**** Extracted material

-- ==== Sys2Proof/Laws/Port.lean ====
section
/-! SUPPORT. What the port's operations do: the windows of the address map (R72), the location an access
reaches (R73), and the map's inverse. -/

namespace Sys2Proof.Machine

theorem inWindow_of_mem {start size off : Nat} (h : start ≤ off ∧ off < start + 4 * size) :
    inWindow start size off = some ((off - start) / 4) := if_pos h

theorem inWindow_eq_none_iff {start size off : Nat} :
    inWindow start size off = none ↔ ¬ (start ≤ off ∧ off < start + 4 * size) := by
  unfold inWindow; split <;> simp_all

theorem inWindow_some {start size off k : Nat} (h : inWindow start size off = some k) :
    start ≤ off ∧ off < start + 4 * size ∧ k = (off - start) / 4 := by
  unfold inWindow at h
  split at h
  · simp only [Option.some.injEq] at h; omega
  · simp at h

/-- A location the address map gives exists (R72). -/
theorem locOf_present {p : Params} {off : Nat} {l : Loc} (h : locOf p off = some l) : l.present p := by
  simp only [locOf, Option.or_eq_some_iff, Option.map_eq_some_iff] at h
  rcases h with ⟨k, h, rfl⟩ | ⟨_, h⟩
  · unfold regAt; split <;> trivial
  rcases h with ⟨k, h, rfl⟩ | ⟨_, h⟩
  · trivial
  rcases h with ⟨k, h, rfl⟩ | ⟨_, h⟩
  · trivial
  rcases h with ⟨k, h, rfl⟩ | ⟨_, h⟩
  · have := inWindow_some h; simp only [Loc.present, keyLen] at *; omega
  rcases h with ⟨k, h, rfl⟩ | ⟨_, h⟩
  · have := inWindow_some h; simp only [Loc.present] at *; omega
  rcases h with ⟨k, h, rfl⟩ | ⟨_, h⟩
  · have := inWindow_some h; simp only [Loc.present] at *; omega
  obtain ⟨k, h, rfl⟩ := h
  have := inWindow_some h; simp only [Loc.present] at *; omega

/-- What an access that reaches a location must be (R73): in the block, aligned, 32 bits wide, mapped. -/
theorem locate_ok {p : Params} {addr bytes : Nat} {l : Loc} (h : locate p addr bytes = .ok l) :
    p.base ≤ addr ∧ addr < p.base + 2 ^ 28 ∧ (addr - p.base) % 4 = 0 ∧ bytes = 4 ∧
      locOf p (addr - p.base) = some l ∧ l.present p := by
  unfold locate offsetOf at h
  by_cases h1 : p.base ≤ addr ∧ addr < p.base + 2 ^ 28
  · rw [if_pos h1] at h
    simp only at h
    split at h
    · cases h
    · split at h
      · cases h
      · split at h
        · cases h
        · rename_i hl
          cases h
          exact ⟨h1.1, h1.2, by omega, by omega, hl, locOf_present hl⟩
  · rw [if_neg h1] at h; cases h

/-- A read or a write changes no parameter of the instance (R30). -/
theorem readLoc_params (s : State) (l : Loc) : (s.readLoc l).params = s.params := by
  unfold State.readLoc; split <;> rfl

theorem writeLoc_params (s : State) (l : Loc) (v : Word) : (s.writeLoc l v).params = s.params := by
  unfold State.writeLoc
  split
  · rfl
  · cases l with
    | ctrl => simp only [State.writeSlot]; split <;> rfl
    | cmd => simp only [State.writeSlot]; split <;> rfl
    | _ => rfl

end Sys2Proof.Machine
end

********
**** Extracted material

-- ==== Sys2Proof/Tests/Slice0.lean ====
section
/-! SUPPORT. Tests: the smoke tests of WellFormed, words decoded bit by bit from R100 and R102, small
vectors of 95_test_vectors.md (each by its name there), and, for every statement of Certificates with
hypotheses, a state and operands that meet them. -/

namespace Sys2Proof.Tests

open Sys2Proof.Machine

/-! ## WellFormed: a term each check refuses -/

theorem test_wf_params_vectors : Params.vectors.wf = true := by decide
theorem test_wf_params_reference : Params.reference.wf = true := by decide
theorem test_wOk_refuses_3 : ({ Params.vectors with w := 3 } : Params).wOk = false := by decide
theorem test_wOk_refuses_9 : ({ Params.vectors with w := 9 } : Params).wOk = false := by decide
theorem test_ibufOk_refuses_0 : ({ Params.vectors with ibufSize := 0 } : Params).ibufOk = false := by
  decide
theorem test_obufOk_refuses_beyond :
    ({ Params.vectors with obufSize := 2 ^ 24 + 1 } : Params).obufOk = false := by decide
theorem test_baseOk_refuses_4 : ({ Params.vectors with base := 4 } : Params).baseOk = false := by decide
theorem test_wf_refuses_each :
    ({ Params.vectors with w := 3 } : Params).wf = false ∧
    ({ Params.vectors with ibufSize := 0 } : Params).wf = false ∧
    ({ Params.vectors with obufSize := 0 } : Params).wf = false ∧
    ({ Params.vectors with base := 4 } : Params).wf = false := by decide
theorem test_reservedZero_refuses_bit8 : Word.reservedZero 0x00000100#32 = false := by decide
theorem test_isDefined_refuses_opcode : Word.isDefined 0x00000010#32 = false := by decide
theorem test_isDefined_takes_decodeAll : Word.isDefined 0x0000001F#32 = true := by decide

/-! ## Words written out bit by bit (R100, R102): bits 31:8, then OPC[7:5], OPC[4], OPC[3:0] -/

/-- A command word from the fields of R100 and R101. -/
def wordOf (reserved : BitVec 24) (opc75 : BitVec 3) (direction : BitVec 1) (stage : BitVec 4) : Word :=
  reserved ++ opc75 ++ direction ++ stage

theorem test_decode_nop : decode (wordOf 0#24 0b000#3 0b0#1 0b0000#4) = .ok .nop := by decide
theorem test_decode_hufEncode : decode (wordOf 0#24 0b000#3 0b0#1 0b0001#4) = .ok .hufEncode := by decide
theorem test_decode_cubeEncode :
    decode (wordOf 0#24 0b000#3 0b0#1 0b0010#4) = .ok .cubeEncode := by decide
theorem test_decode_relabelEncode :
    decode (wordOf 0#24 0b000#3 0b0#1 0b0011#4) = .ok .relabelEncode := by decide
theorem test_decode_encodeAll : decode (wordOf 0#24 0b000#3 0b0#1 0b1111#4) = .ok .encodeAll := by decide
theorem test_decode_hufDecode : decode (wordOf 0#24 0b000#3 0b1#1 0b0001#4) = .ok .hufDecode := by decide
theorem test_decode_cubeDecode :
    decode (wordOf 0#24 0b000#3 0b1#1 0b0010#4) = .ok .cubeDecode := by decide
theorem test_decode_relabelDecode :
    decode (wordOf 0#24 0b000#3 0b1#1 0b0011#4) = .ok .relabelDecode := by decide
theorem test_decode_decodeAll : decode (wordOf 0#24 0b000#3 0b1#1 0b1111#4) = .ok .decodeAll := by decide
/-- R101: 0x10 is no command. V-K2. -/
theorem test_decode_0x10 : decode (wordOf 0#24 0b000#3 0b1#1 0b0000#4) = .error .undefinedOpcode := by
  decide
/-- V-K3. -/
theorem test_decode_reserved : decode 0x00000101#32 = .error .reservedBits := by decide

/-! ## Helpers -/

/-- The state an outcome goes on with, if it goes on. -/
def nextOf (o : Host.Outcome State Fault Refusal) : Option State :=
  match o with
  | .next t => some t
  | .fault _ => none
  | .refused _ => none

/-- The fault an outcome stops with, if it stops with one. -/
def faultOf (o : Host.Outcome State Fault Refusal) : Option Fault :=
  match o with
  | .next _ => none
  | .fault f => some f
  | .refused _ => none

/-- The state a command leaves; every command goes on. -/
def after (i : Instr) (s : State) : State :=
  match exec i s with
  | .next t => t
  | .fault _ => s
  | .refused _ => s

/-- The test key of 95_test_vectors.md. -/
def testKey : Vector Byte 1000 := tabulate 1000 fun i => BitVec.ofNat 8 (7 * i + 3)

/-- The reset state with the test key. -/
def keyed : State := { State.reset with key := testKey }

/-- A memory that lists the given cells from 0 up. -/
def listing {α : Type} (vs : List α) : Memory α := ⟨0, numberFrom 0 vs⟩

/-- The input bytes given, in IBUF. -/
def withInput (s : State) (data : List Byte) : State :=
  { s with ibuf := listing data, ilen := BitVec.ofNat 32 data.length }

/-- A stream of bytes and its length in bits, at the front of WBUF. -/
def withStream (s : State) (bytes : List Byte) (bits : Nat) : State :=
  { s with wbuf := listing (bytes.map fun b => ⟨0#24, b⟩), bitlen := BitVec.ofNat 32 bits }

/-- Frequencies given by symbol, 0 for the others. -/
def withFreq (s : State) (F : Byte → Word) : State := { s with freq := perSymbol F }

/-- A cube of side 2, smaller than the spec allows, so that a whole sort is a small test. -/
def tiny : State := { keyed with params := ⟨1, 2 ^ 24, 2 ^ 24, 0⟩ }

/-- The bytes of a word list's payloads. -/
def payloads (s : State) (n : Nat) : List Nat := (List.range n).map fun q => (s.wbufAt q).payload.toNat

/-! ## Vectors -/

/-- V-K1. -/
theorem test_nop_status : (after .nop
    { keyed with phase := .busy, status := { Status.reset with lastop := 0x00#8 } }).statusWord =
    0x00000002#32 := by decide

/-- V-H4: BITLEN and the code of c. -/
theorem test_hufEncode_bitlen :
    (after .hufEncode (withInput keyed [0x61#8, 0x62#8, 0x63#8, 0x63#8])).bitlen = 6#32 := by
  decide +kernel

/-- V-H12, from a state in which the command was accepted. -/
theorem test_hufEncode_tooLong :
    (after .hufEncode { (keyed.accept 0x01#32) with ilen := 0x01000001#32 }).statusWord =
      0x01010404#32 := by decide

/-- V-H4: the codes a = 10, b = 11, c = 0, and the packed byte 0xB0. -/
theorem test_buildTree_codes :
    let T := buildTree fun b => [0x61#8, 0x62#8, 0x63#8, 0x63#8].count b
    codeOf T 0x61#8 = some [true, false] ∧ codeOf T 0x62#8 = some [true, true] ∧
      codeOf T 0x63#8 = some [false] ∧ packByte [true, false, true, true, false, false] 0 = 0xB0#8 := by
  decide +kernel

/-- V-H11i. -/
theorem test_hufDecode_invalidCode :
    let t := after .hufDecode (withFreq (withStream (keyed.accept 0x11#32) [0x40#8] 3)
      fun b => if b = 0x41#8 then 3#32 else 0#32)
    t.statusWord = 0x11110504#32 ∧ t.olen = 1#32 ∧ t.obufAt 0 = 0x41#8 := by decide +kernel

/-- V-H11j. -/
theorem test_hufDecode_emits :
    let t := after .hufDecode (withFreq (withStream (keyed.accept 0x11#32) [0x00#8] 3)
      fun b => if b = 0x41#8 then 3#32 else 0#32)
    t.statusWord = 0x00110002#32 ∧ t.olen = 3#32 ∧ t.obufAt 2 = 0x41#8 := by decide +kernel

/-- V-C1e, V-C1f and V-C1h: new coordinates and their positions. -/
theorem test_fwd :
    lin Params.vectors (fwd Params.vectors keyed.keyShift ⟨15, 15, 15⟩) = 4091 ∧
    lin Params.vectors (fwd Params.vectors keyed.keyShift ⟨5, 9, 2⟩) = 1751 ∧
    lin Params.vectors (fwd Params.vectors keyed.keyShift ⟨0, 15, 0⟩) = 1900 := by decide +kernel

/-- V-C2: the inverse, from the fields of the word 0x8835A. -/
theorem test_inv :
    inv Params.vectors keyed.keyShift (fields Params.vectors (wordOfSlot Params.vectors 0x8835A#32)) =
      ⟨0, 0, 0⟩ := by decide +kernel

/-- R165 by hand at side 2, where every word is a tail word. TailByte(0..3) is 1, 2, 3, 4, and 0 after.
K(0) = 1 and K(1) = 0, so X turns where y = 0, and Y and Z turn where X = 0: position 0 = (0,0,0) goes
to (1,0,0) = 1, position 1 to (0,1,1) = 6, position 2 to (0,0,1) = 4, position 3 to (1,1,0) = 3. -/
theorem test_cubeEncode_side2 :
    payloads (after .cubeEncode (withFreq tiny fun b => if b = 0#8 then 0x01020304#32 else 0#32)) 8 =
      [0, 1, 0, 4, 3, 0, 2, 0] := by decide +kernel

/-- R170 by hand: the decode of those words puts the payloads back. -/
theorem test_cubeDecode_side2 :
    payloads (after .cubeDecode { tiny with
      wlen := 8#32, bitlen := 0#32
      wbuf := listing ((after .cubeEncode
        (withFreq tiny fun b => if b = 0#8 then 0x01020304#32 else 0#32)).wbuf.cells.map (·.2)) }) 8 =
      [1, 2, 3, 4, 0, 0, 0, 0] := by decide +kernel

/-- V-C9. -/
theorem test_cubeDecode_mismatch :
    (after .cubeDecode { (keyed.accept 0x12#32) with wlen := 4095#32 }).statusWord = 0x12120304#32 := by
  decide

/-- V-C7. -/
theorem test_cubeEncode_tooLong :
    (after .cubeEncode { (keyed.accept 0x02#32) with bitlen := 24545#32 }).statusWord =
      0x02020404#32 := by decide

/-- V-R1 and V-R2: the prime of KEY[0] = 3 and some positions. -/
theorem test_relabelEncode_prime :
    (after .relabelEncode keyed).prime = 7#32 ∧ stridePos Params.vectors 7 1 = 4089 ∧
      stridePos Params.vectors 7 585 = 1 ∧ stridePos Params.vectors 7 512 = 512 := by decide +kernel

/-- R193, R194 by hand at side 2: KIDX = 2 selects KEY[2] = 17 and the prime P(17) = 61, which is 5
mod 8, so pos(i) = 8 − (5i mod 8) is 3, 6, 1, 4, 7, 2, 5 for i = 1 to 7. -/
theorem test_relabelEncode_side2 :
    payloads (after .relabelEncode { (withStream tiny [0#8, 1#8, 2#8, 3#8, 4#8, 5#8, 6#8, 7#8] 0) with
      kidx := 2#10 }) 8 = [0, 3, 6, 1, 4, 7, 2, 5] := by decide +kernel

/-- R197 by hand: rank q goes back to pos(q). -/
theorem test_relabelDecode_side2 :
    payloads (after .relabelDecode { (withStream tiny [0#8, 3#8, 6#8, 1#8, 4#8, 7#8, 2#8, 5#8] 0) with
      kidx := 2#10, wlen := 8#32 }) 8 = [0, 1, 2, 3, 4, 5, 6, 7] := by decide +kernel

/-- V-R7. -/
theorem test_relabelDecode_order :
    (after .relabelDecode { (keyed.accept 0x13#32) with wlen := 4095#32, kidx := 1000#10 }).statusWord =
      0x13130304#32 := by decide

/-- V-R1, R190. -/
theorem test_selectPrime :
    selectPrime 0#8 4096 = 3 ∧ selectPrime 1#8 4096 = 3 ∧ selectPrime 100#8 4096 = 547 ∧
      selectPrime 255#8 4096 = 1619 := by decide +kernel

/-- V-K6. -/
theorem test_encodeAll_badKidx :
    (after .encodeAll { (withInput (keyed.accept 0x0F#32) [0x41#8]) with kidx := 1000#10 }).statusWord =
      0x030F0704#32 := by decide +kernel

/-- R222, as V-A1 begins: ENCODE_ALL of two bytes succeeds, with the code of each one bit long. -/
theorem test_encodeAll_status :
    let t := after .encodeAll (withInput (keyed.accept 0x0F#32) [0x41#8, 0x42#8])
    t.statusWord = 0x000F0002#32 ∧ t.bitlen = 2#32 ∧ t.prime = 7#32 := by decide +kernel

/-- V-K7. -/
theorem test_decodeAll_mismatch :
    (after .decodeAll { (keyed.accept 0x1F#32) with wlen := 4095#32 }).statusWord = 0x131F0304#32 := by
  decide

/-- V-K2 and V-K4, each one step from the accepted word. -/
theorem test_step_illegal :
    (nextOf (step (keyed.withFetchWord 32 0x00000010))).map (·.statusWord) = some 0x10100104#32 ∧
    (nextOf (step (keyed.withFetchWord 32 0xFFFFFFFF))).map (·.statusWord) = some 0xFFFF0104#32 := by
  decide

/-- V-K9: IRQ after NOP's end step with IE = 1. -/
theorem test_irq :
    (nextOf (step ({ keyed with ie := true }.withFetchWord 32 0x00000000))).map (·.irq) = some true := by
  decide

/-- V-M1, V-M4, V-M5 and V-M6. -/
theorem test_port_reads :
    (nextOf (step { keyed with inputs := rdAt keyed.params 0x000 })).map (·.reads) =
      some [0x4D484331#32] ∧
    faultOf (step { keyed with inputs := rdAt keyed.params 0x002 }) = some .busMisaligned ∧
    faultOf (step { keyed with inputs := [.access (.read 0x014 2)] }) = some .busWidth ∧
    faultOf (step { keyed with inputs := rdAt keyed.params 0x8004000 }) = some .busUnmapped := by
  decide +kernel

********
**** Extracted material

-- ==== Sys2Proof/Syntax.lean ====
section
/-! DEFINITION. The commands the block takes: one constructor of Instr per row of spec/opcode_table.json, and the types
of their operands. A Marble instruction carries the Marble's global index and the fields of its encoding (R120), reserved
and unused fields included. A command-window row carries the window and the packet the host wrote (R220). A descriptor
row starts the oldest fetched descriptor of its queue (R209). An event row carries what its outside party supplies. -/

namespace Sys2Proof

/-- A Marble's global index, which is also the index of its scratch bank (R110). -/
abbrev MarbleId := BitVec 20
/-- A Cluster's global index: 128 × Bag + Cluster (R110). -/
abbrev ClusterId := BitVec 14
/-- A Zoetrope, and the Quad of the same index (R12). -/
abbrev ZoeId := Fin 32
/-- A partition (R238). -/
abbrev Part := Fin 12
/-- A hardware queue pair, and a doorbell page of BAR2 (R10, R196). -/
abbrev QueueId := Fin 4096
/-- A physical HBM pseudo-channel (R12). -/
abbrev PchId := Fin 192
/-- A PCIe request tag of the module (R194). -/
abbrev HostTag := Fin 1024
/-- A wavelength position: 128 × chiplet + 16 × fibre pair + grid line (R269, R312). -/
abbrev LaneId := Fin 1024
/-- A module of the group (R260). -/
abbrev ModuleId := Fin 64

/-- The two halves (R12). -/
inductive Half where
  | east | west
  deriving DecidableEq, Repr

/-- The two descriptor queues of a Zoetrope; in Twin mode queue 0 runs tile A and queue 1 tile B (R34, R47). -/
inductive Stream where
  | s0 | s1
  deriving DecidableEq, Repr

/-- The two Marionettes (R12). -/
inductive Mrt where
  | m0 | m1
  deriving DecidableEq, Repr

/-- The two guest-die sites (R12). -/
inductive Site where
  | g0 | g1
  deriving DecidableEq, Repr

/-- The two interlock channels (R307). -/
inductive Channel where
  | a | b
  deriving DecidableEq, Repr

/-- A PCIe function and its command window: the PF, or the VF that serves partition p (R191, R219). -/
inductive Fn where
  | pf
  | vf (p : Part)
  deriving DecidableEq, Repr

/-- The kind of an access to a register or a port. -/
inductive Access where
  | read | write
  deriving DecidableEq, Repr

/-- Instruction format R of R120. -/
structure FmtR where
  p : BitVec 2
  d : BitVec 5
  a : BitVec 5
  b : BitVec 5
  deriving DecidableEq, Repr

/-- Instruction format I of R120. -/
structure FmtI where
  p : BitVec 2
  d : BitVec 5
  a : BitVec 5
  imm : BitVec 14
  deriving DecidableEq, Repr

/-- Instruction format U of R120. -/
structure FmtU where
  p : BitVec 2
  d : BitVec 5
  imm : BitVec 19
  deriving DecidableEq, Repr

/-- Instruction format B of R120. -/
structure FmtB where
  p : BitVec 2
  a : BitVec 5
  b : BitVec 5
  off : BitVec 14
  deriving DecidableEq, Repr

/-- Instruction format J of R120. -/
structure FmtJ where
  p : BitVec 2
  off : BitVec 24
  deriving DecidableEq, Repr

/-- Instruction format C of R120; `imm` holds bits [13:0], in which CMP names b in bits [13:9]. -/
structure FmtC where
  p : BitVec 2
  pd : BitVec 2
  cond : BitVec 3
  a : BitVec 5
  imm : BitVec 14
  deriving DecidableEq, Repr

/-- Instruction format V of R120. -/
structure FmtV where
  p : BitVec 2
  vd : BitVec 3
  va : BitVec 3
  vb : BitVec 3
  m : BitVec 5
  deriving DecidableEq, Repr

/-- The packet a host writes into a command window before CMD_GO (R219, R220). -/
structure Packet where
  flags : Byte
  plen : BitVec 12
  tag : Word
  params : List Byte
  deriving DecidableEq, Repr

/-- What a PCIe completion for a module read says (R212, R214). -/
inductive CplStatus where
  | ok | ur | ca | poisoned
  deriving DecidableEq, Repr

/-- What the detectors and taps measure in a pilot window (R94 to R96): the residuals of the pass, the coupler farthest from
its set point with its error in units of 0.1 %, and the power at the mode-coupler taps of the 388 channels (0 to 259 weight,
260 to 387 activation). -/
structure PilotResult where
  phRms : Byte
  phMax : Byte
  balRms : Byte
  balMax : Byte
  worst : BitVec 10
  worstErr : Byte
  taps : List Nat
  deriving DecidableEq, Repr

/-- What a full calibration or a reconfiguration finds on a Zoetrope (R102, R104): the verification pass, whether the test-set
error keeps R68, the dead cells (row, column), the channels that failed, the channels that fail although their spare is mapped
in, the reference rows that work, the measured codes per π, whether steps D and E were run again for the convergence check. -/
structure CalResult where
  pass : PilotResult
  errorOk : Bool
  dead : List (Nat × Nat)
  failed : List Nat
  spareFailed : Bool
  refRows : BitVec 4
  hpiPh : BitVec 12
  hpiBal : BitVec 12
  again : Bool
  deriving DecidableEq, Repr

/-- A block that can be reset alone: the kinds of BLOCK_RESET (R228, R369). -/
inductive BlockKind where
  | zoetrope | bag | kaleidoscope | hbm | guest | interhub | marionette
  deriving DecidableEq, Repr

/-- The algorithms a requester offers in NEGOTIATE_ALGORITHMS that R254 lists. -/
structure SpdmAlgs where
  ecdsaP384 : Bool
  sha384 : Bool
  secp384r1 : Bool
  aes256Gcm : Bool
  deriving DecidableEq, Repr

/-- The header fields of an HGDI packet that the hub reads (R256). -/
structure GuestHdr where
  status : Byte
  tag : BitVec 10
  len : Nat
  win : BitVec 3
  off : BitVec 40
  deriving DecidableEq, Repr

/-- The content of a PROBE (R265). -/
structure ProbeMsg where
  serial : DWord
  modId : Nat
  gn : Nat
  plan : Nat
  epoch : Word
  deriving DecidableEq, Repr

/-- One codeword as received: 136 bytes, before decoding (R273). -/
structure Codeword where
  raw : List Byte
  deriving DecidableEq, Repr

********

__Exercise brief__: Scan the records above for the string "index", and copy every line where it turns up.

__Answer to the problem__:
of their operands. A Marble instruction carries the Marble's global index and the fields of its encoding (R120), reserved
/-- A Marble's global index, which is also the index of its scratch bank (R110). -/
/-- A Cluster's global index: 128 × Bag + Cluster (R110). -/
/-- A Zoetrope, and the Quad of the same index (R12). -/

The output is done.